*** Records shown Section Begins ***

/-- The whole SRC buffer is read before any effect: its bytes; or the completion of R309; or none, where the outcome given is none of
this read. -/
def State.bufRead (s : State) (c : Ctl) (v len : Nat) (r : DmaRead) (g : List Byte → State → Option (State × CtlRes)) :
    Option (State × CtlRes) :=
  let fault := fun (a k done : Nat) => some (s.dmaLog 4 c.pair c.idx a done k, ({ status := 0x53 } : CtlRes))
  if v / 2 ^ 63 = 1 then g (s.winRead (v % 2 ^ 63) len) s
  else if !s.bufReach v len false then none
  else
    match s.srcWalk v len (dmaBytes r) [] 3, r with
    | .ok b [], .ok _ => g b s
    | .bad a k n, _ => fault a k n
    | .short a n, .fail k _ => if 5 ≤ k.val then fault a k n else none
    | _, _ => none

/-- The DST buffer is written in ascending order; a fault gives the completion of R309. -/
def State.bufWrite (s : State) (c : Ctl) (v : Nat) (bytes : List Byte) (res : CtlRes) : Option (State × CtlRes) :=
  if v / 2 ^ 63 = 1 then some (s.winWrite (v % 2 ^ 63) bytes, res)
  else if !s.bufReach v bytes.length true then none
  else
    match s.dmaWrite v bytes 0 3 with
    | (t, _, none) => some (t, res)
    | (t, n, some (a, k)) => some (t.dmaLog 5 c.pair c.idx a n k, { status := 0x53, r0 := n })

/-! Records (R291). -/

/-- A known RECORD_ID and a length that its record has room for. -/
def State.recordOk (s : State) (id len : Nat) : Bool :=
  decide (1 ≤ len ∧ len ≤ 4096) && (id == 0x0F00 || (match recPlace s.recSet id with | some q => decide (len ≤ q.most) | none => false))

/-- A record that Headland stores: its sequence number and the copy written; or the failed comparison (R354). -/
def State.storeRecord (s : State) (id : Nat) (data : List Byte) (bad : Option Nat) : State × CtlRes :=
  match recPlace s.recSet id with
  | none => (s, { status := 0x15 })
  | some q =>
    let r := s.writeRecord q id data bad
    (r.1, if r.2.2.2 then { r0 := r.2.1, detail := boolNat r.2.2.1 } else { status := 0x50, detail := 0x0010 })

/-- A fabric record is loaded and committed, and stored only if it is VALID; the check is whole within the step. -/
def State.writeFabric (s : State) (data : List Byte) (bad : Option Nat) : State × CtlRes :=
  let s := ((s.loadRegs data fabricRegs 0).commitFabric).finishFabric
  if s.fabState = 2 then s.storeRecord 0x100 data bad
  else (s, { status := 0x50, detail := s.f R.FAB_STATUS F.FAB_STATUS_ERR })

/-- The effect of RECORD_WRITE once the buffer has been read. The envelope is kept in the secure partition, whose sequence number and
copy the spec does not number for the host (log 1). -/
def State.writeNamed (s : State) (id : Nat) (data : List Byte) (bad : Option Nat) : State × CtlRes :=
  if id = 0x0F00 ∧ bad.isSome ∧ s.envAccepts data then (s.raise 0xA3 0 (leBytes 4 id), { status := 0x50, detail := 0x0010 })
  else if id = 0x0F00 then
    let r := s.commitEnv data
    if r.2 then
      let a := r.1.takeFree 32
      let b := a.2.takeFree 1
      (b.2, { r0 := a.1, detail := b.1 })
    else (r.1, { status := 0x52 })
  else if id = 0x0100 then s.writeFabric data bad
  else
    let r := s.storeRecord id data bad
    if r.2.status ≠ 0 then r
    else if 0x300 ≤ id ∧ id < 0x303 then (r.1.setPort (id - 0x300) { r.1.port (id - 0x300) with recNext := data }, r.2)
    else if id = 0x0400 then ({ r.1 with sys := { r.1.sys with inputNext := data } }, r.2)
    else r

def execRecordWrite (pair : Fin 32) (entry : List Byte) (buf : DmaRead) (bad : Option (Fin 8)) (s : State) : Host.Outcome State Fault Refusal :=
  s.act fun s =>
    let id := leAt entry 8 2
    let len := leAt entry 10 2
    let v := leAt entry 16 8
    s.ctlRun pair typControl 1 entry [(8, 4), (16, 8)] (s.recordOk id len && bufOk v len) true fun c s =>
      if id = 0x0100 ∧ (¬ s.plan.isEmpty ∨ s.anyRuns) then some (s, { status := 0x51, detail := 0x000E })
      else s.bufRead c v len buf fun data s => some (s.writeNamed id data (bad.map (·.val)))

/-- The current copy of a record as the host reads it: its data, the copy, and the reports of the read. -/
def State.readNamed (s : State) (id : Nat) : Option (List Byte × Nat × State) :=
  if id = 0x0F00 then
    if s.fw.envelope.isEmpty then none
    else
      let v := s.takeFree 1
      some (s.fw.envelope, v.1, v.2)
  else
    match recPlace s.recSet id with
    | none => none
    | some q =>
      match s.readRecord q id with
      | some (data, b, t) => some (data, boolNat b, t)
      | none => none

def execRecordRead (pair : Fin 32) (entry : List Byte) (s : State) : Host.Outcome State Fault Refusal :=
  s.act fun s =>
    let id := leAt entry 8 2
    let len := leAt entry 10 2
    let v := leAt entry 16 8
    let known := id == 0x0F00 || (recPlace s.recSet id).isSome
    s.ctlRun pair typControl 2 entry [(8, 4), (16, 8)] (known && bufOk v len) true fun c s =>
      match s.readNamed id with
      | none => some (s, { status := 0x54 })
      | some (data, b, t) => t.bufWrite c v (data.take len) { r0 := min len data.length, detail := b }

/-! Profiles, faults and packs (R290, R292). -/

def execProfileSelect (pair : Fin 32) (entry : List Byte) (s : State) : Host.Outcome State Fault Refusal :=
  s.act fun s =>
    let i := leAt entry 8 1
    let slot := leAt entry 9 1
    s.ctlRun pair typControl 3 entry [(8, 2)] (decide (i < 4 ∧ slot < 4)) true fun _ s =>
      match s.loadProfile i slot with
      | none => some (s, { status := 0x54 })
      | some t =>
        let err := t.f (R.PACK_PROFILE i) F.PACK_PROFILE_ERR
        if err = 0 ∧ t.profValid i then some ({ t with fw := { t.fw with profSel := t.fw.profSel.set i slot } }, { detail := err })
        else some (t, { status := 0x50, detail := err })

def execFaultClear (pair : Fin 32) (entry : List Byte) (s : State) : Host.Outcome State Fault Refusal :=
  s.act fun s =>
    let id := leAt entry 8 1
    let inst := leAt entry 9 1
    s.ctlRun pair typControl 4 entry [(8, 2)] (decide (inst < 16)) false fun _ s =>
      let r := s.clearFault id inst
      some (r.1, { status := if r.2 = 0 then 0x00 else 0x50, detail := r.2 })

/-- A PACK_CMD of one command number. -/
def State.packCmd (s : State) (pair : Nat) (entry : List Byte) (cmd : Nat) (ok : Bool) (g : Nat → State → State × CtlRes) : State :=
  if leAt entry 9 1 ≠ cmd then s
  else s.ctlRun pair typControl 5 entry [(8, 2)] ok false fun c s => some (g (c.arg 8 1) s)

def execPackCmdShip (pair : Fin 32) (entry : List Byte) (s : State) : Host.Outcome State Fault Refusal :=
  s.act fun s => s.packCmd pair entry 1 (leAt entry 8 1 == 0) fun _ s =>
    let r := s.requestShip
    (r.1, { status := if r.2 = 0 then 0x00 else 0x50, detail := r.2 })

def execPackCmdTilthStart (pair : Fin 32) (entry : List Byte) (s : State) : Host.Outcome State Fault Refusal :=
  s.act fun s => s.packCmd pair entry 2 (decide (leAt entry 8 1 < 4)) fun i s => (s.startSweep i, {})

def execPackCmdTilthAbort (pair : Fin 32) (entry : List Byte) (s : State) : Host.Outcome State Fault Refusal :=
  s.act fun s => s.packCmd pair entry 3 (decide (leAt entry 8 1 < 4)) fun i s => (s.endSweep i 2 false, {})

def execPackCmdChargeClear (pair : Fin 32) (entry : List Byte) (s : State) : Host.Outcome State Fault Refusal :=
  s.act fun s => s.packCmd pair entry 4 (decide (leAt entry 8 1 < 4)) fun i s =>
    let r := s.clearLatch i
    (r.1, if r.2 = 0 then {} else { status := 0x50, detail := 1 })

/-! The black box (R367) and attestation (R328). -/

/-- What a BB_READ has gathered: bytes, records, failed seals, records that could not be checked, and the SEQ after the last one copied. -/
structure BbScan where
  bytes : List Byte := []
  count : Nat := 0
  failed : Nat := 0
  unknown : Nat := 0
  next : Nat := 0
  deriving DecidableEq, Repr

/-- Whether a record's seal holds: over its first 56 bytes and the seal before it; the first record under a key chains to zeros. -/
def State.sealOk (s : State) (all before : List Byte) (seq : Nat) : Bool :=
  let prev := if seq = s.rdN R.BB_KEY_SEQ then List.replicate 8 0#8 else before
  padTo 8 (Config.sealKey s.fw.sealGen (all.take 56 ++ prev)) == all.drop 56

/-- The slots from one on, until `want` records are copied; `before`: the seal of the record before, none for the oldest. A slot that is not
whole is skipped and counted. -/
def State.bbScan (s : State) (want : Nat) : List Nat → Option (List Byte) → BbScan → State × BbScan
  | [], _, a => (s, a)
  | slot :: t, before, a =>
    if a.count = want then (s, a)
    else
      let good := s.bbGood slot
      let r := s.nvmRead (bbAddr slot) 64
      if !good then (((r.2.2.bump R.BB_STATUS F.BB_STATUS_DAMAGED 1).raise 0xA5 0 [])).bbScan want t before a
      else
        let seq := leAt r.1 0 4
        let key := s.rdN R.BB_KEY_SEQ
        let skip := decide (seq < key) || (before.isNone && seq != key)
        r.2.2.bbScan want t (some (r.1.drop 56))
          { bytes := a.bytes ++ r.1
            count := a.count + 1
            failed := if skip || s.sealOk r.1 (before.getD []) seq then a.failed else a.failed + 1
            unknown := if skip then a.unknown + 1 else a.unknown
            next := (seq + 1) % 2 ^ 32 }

*** Records shown Section Ends ***

- Task prompt:
Using the data above, count the lines that hold the string "copied". Report the number and nothing else.

- Finished exercise:
2